Гофман. Почему вы так уверены, что я действительно сижу среди вас, а не гуляю сейчас по берегу Ганга, срывая душистые цветы, чтоб приготовить французский табак для носа какого-нибудь мистического идола? Или не хожу сейчас по мрачным и страшным гробницам Мемфиса, чтобы попросить у старейшего из царей мизинец его левой ноги как лекарство для самой гордой принцессы из Аргентины? Или не сижу, например, над источником Урдар{774} за серьезнейшим разговором со своим задушевнейшим другом чародеем Руффиамонте{775}?
Евреинов. Я не говорил, что я в этом уверен, — я лишь предполагал.
Гофман. Это другое дело. Это также извинительно, как и вечное стремление людей выйти из круга их обыденной, будничной жизни. Санчо полагал, что Бог должен возвеличить того, кто изобрел сон, потому что он был, должно быть, преумный малый, но еще более следовало бы возвеличить того, кто придумал грезы, не те грезы, которые восстают в нашей душе только тогда, когда мы лежим под мягким покровом сна, нет, — я говорю про ту грезу, которая снится нам всю нашу жизнь, часто принимая на свои крылья всю гнетущую тяжесть земного, перед которой умолкает всякая горькая скорбь, все безутешные жалобы обманутых надежд, потому что сама она, будучи небесным лучом, возгоревшимся в нашей груди, в бесконечном стремлении обещает нам исполненье желанья. Ах, господа, как я рад, что мое предпочтение грезы действительности встретило в ваших сердцах такой теплый прием, встретило в ваших умах столько мудрого оправданья! В самом деле, что за чудный мир заключается в нашей душе! Он не ограничен никаким солнечным кругом, его сокровища превышают все неизведанное богатство видимой вселенной! Как нема, нищенски бедна и слепа была бы наша жизнь, если бы мировой дух не создал нас так, что в душах наших есть неиссякаемые алмазные россыпи, из которых сияет нам блеск чудного богатства, составляющего наше достоянье. Как высокодаровиты те, кто действительно сознает это достоянье. Еще даровитее и блаженнее те, кто умеет не только видеть драгоценные каменья перувианских россыпей{776} души своей, но также извлекать их, шлифовать и придавать им еще более дивный огонь. И если это станет задачей специального искусства «театра для себя», то как же не приветствовать нам его автора! Это должен сделать всякий, кто хоть раз ясно почувствовал, что все, все вокруг него пусто, бесцветно, печально и что он жаждет лишь того, чтобы греза стала действительной жизнью, а то, что он прежде считал своей жизнью, оказалось ошибкой глупого рассуждения.

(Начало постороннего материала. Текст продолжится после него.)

-- ==== Sys2Proof/Machine/Reference.lean ====
section
/-! DEFINITION. The reference engine as far as the spec gives it: the three foreign-call primitives (42_cosim.md R107,
R108), RefExec (R109), and the bootstrap instruction `csrw` under REF-RV (30_encoding.md R73). -/

namespace Sys2Proof.Machine

/-- x[i] of the reference under REF-RV: x0 reads zero, as the RISC-V specification has it (PRESUMED, assumption 11). -/
def refReg (e : RefEngine) (i : BitVec 5) : Word :=
  if i = 0 then 0 else readGpr e.gpr i.toNat

/-- The effect of `csrw csr, rs1`. Under REF-RV, CSR[csr] becomes the reference's legalised view of x[rs1], and pc
moves on by 4 (42_cosim.md R109). DESIGN CHOICE (assumption 30): everything else of the reference stays, its other CSRs
(a counter, a CSR that shows part of another) and its hidden state among it; R109 speaks of CSR[csr] and pc only. A
reference of which nothing is assumed obeys no law: a free draw (R109); and so does
a register the reference does not have (assumption 11). -/
def csrwEffect (csr : BitVec 12) (rs1 : BitVec 5) (s : State) : State :=
  if s.cfg.ref = .refRV ∧ rs1.toNat < s.cfg.nrGpr.count then
    { s with
      ref := { s.ref with
        csrs := sparseSet s.ref.csrs csr.toNat (Config.legalised s.draws csr (refReg s.ref rs1))
        pc := s.ref.pc + 4 }
      draws := s.draws + 1 }
  else s.drawEngine

/-- csrw (30_encoding.md R73): one instruction of the reference engine; no command, so no response. The machine runs it
inside RefExec only (00_scope.md R18, assumption 13): `refRvStep` makes the same effect there. -/
def execCsrw (csr : BitVec 12) (rs1 : BitVec 5) (s : State) : Host.Outcome State Fault Refusal :=
  .next (csrwEffect csr rs1 s)

/-- The word the reference fetches: four bytes of its own memory at its own pc, little-endian (20_memory.md R49). -/
def refFetch (e : RefEngine) : Word := leWord (readBytesWrap e.mem e.pc 4)

/-- One instruction of the reference under REF-RV (42_cosim.md R109). The spec states the bootstrap instruction's
effect only; any other instruction is the black box's: a free draw (00_scope.md R8, assumption 11). -/
def refRvStep (s : State) : State :=
  match decode .reference (refFetch s.ref) with
  | .ok (.csrw csr rs1) => csrwEffect csr rs1 s
  | _ => s.drawEngine

/-- `n` instructions of the reference under REF-RV. -/
def refRvRun (n : Nat) (s : State) : State :=
  match n with
  | 0 => s
  | k + 1 => refRvRun k (refRvStep s)

/-- A foreign call: it is recorded, and has its effect, or, cut short, what is then left undefined (42_cosim.md R107).
DESIGN CHOICE (assumption 14): which calls are cut short is an input. -/
def foreignCall {α : Type} (e : BusEvent) (full short : State → α) (s : State) : α :=
  let t := { s.logged [e] with callFates := s.callFates.tail }
  match s.callFates.headD .complete with
  | .complete => full t
  | .cutShort => short t

/-- RefMemcpy to the reference: an exact copy (42_cosim.md R107, R109); sizes must agree (R108). -/
def refMemcpyTo (addr : Word) (bytes : List Byte) (len : Nat) (s : State) : Except (Fault × State) State :=
  if bytes.length = len then
    .ok (foreignCall (.refMemcpy addr len bytes .toReference)
      (fun t => { t with ref := { t.ref with mem := writeBytesWrap t.ref.mem addr bytes } })
      State.drawEngine s)
  else .error (.foreignCallSize, s)

/-- RefMemcpy from the reference into a buffer of `size` bytes (42_cosim.md R107): what the buffer then holds, and the
state. An exact copy (R109), or, cut short, "undefined" (R107): DESIGN CHOICE (assumption 14), the buffer a free value
as well as the reference, of which alone R108 speaks. No command of the block issues one (20_memory.md R53 names the
primitive). -/
def refMemcpyFrom (addr : Word) (len size : Nat) (s : State) : Except (Fault × State) (List Byte × State) :=
  if size = len then
    .ok (foreignCall (.refMemcpy addr len (readBytesWrap s.ref.mem addr len) .fromReference)
      (fun t => (readBytesWrap s.ref.mem addr len, t))
      (fun t => t.drawEngine.drawBytes len) s)
  else .error (.foreignCallSize, s)

/-- The size in bytes of a register image as transferred (10_state.md R34). -/
def imageSize (g : RegImage) : Nat := (wordsBytes (imageWords g)).length

/-- RefRegcpy of an image to the reference: an exact copy (42_cosim.md R107, R109); the image must have
4·NR_GPR+4 bytes (R108). -/
def refRegcpyTo (g : RegImage) (s : State) : Except (Fault × State) State :=
  if imageSize g = 4 * s.cfg.nrGpr.count + 4 then
    .ok (foreignCall (.refRegcpy g .toReference)
      (fun t => { t with ref := { t.ref with gpr := g.gpr, pc := g.pc } })
      State.drawEngine s)
  else .error (.foreignCallSize, s)

/-- RefRegcpy from the reference into the mirror (42_cosim.md R107, 10_state.md R33). Cut short, it leaves the mirror a
free value as well as the reference: DESIGN CHOICE (assumption 14). -/
def refRegcpyFrom (s : State) : Except (Fault × State) State :=
  let g : RegImage := ⟨s.ref.gpr, s.ref.pc⟩
  if imageSize g = 4 * s.cfg.nrGpr.count + 4 then
    .ok (foreignCall (.refRegcpy g .fromReference)
      (fun t => { t with mirror := g })
      (fun t => t.drawEngine.drawMirror) s)
  else .error (.foreignCallSize, s)

/-- What RefExec(n) does when it executes fully (42_cosim.md R107, R109): a free draw of the reference's state, or,
where the instance is assumed REF-RV, its next `n` instructions. -/
def refExecEffect (n : Word) (s : State) : State :=
  match s.cfg.ref with
  | .blackBox => s.drawEngine
  | .refRV => refRvRun n.toNat s

/-- RefExec(n) (42_cosim.md R107). -/
def refExec (n : Word) (s : State) : State :=
  foreignCall (.refExec n) (refExecEffect n) State.drawEngine s

end Sys2Proof.Machine
end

Уайльд (уныло). Еще одно «совпадение»!.. Поистине нет ничего трудней на свете, как быть оригинальным!.. — Plus ca change — plus c’est la m^eme chose{777}…
Шопенгауэр. Pereant qui ante nos nostra dixerunt.
Евреинов. (Гофману). Вы упомянули источник Урдар. Я что-то не припоминаю сейчас, о каких целебных свойствах этого источника вы говорили в свое время.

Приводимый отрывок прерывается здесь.